HOW TO COMPLETE THIS TASK
In the records below, tally each line that contains the word "reads" and give the total only.

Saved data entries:
-- ==== Sys2Proof/Machine/Alu.lean ====
section
/-! DEFINITION. Register load, arithmetic, logic, shift and random (41_alu.md). Every operand is read before any write,
and where two writes meet in VF the later one stays (R140). -/

namespace Sys2Proof.Machine

/-- `6xkk` LD Vx, kk (R142). -/
def execLdImm (x : Nibble) (kk : Byte) (s : State) : Result := .next (s.setReg x kk)

/-- `7xkk` ADD Vx, kk (R143): wraps mod 256 and reports no carry. -/
def execAddImm (x : Nibble) (kk : Byte) (s : State) : Result := .next (s.setReg x (s.reg x + kk))

/-- `8xy0` LD Vx, Vy (R144). -/
def execLdReg (x y : Nibble) (s : State) : Result := .next (s.setReg x (s.reg y))

/-- `8xy1` OR Vx, Vy (R145): VF is left alone. -/
def execOrReg (x y : Nibble) (s : State) : Result := .next (s.setReg x (s.reg x ||| s.reg y))

/-- `8xy2` AND Vx, Vy (R146): VF is left alone. -/
def execAndReg (x y : Nibble) (s : State) : Result := .next (s.setReg x (s.reg x &&& s.reg y))

/-- `8xy3` XOR Vx, Vy (R147): VF is left alone. -/
def execXorReg (x y : Nibble) (s : State) : Result := .next (s.setReg x (s.reg x ^^^ s.reg y))

/-- `8xy4` ADD Vx, Vy (R148): the sum mod 256 to Vx, then the carry to VF, written last. -/
def execAddReg (x y : Nibble) (s : State) : Result :=
  .next ((s.setReg x (s.reg x + s.reg y)).setVF (carryFlag (s.reg x) (s.reg y)))

/-- `8xy5` SUB Vx, Vy (R149): VF, then the difference to Vx, written last. -/
def execSubReg (x y : Nibble) (s : State) : Result :=
  .next ((s.setVF (greaterFlag (s.reg x) (s.reg y))).setReg x (s.reg x - s.reg y))

/-- `8xy6` SHR Vx, Vy (R150): VF the bit shifted out, then the shifted value to Vx, written last. -/
def execShrReg (x y : Nibble) (s : State) : Result :=
  .next ((s.setVF (shiftedOutRight (shiftOperand s x y))).setReg x (shiftOperand s x y >>> 1))

/-- `8xy7` SUBN Vx, Vy (R151): as `8xy5` with the operands exchanged, whatever SHIFT_SOURCE is. -/
def execSubnReg (x y : Nibble) (s : State) : Result :=
  .next ((s.setVF (greaterFlag (s.reg y) (s.reg x))).setReg x (s.reg y - s.reg x))

/-- `8xyE` SHL Vx, Vy (R152): VF the bit shifted out, then the shifted value to Vx, written last. -/
def execShlReg (x y : Nibble) (s : State) : Result :=
  .next ((s.setVF (shiftedOutLeft (shiftOperand s x y))).setReg x (shiftOperand s x y <<< 1))

/-- `Cxkk` RND Vx, kk (R160): `V[x] <- rnd & kk`, the byte `rnd` being the step's input or a free value (log 3). -/
def execRnd (x : Nibble) (kk : Byte) (s : State) : Result := .next (s.randomUsed.setReg x (s.randomByte &&& kk))

end Sys2Proof.Machine
end

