-- ==== Sys2Proof/Certificates/Slice0/Obligations.lean ====
section
/-! DEFINITION. The statements for the provers. In a statement about `exec`,
`s` is the state a meaning starts from: `PC` there holds the address of the following instruction (R25). -/

open Sys2Proof Sys2Proof.Machine

/-! ## Encoding -/

/-- Decode and encode agree: every well-formed instruction, with every operand at every value, is what the decoder reads
from its word, and from its two bytes at the head of a byte string (R90, R92, R100). -/
def Obligations.DecodeOfEncodeIsTheInstruction : Prop :=
  ∀ i : Instr, i.wf = true →
    decode (encode i) = .ok i ∧ ∀ rest, decodeBytes (encodeBytes i ++ rest) = .ok (i, rest)

/-- A decoded word is the word of the instruction it decodes to, and that instruction is well formed: every bit of a
word is a literal of its pattern or part of an operand field (93_implementation_defined.md U24). -/
def Obligations.EncodeOfDecodeIsTheWord : Prop :=
  ∀ (w : Word) (i : Instr), decode w = .ok i → encode i = w ∧ i.wf = true

/-- The decode algorithm of R101 selects, on all 65536 words, the row that the opcode map of R100 selects, and none
where it selects none. -/
def Obligations.DecoderFollowsTheOpcodeMap : Prop :=
  ∀ w : Word, (selectRow w).map OpcodeRow.name =
    match decode w with
    | .ok i => some i.patternName
    | .error _ => none

/-- R92: the six fields are the stated slices of the word. -/
def Obligations.FieldsAreSlicesOfTheWord : Prop :=
  ∀ w : Word,
    (fieldType w).zeroExtend 16 = w >>> 12 ∧ (fieldNNN w).zeroExtend 16 = w &&& 0x0FFF#16 ∧
    (fieldN w).zeroExtend 16 = w &&& 0x000F#16 ∧ (fieldX w).zeroExtend 16 = (w >>> 8) &&& 0xF#16 ∧
    (fieldY w).zeroExtend 16 = (w >>> 4) &&& 0xF#16 ∧ (fieldKK w).zeroExtend 16 = w &&& 0xFF#16 ∧
    (fieldKK w).toNat = (fieldY w).toNat * 16 + (fieldN w).toNat ∧
    (fieldNNN w).toNat = (fieldX w).toNat * 256 + (fieldKK w).toNat

/-- The illegal words are exactly those of R104, and the legacy words exactly those of R105. -/
def Obligations.IllegalWordsAreTheListedOnes : Prop :=
  ∀ w : Word,
    (decode w = .error (.invalidOpcode w) ↔
      (fieldType w = 0x5#4 ∧ fieldN w ≠ 0x0#4) ∨
      (fieldType w = 0x8#4 ∧ fieldN w ∈ [0x8#4, 0x9#4, 0xA#4, 0xB#4, 0xC#4, 0xD#4, 0xF#4]) ∨
      (fieldType w = 0x9#4 ∧ fieldN w ≠ 0x0#4) ∨
      (fieldType w = 0xE#4 ∧ fieldKK w ∉ [0x9E#8, 0xA1#8]) ∨
      (fieldType w = 0xF#4 ∧
        fieldKK w ∉ [0x07#8, 0x0A#8, 0x15#8, 0x18#8, 0x1E#8, 0x29#8, 0x33#8, 0x55#8, 0x65#8])) ∧
    (decode w = .ok (.sys (fieldNNN w)) ↔ fieldType w = 0x0#4 ∧ w ≠ 0x00E0#16 ∧ w ≠ 0x00EE#16)

/-- Words written out from the encodings of R100 decode to the instructions they stand for, one of each family and the
two overlaps with `0nnn`. -/
def Obligations.SpecWordsDecodeAsListed : Prop :=
  decode 0x00E0 = .ok .cls ∧ decode 0x00EE = .ok .ret ∧ decode 0x00E1 = .ok (.sys 0x0E1) ∧
  decode 0x2300 = .ok (.call 0x300) ∧ decode 0x332A = .ok (.seImm 3 0x2A) ∧ decode 0x8124 = .ok (.addReg 1 2) ∧
  decode 0xA2F0 = .ok (.ldI 0x2F0) ∧ decode 0xF533 = .ok (.ldB 5) ∧ decode 0xD7A5 = .ok (.drw 7 0xA 5) ∧
  decode 0xE29E = .ok (.skp 2) ∧ decode 0xF315 = .ok (.ldDTVx 3) ∧ decode 0xF20B = .error (.invalidOpcode 0xF20B)

/-! ## The step -/

/-- When the bytes at `PC` decode to an instruction and no key is awaited, the step is that instruction's meaning after
the fetch advance: `PC` two on and, until its rule raises a fault, the answer `Ok` (log 2). The host's command `Step(rnd)`
(R50, R51) is, in every state, the step that has `rnd` at hand, and the byte is gone after it (log 3); so it is that
instruction's meaning with `rnd` at hand. -/
def Obligations.StepRunsTheDecodedInstruction : Prop :=
  (∀ (s : State) (i : Instr), s.awaiting = false → s.PC.toNat + 2 ≤ 4096 → decode s.wordAtPC = .ok i →
    step s = exec i s.advance ∧ s.advance = { s with PC := s.PC + 2, result := none }) ∧
  (∀ (s : State) (rnd : Byte), ∃ t, step { s with rndIn := some rnd } = .next t ∧
    command (.step rnd) s = .next { t with rndIn := none }) ∧
  ∀ (s : State) (rnd : Byte) (i : Instr), s.awaiting = false → s.PC.toNat + 2 ≤ 4096 → decode s.wordAtPC = .ok i →
    ∃ t, exec i { s with PC := s.PC + 2, result := none, rndIn := some rnd } = .next t ∧
      command (.step rnd) s = .next { t with rndIn := none }
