-- ==== Sys2Proof/Laws/Step.lean ====
section
/-! SUPPORT. Everything a step can be, said once (R51), and that every instruction answers. -/

namespace Sys2Proof.Machine

/-- All that a step can be (R51): a poll, a failed fetch, an illegal word, or the decoded instruction. -/
theorem step_cases (s : State) :
    (s.awaiting = true ∧ step s = awaitStep s) ∨
      (s.awaiting = false ∧ s.fetch = none ∧ step s = fetchFault s) ∨
      (∃ w, s.awaiting = false ∧ s.fetch = some w ∧ decode w = .error (.invalidOpcode w) ∧
        step s = illegalWord w s.advance) ∨
      (∃ w i, s.awaiting = false ∧ s.fetch = some w ∧ decode w = .ok i ∧ step s = exec i s.advance) := by
  unfold step
  by_cases ha : s.awaiting = true
  · exact .inl ⟨ha, if_pos ha⟩
  simp only [Bool.not_eq_true] at ha
  simp only [ha, Bool.false_eq_true, if_false, false_and, true_and, false_or]
  cases hf : s.fetch with
  | none => exact .inl ⟨rfl, rfl⟩
  | some w =>
    cases hd : decode w with
    | error e => exact .inr (.inl ⟨w, rfl, by rw [decode_error hd] at hd; exact hd, by simp [hd]⟩)
    | ok i => exact .inr (.inr ⟨w, i, rfl, hd, by simp [hd]⟩)

/-- When a fetch succeeds and what it reads (R66, R75). -/
theorem fetch_eq_some {s : State} {w : Word} :
    s.fetch = some w ↔
      s.PC.toNat + 2 ≤ memSize ∧ w = wordOfBytes (s.byteAt s.PC.toNat) (s.byteAt (s.PC.toNat + 1)) := by
  simp only [State.fetch, inBounds, decide_eq_true_eq]
  split <;> simp_all [eq_comm]

theorem fetch_eq_none {s : State} : s.fetch = none ↔ memSize < s.PC.toNat + 2 := by
  simp [State.fetch, inBounds]

/-- At the execute stage the instruction's own address is the one it was fetched from (R25). -/
@[simp] theorem opPC_advance (s : State) : s.advance.opPC = s.PC := by
  simp [State.opPC, State.advance]

/-- The bytes of memory at the execute stage are those at the fetch. -/
@[simp] theorem byteAt_advance (s : State) (a : Nat) : s.advance.byteAt a = s.byteAt a := rfl

theorem fetchable_inBounds (s : State) : s.fetchable.PC.toNat + 2 ≤ memSize := by
  unfold State.fetchable
  split
  next h => simpa [inBounds] using h
  next => simp [memSize]

/-- The placed word is the one the next step fetches (R66). -/
theorem fetch_placeWord (s : State) (w : Word) :
    (s.placeWord w).awaiting = false ∧ (s.placeWord w).fetch = some w := by
  refine ⟨rfl, fetch_eq_some.2 ⟨fetchable_inBounds s, ?_⟩⟩
  have key : ∀ (c : Config) (m : Memory) (a : Nat),
      w = wordOfBytes (Memory.readByte c (Memory.writeBytes c m a [highByte w, lowByte w]) a)
        (Memory.readByte c (Memory.writeBytes c m a [highByte w, lowByte w]) (a + 1)) := by
    intro c m a
    rw [Memory.readByte_writeBytes, Memory.readByte_writeBytes]
    simp
  exact key _ _ _

/-- Every instruction answers a next state, in every state: a fault is a next state too (R229, log 2). -/
theorem exec_next (i : Instr) (s : State) : ∃ t, exec i s = .next t := by
  cases i with
  | ret => simp only [exec, execRet]; split <;> exact ⟨_, rfl⟩
  | call => simp only [exec, execCall]; split <;> exact ⟨_, rfl⟩
  | ldB | storeRegs | loadRegs | drw => exact orOutOfBounds_next _ _ _
  | _ => exact ⟨_, rfl⟩

/-- All that the command `Step(rnd)` does: the step with the byte at hand, and the byte gone after it (R50, log 3). -/
theorem command_step_of_next {s t : State} {rnd : Byte} (h : step { s with rndIn := some rnd } = .next t) :
    command (.step rnd) s = .next { t with rndIn := none } := by
  simp only [command, stepWith, h, mapNext]

end Sys2Proof.Machine
end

SOLUTION TO THIS EXERCISE
2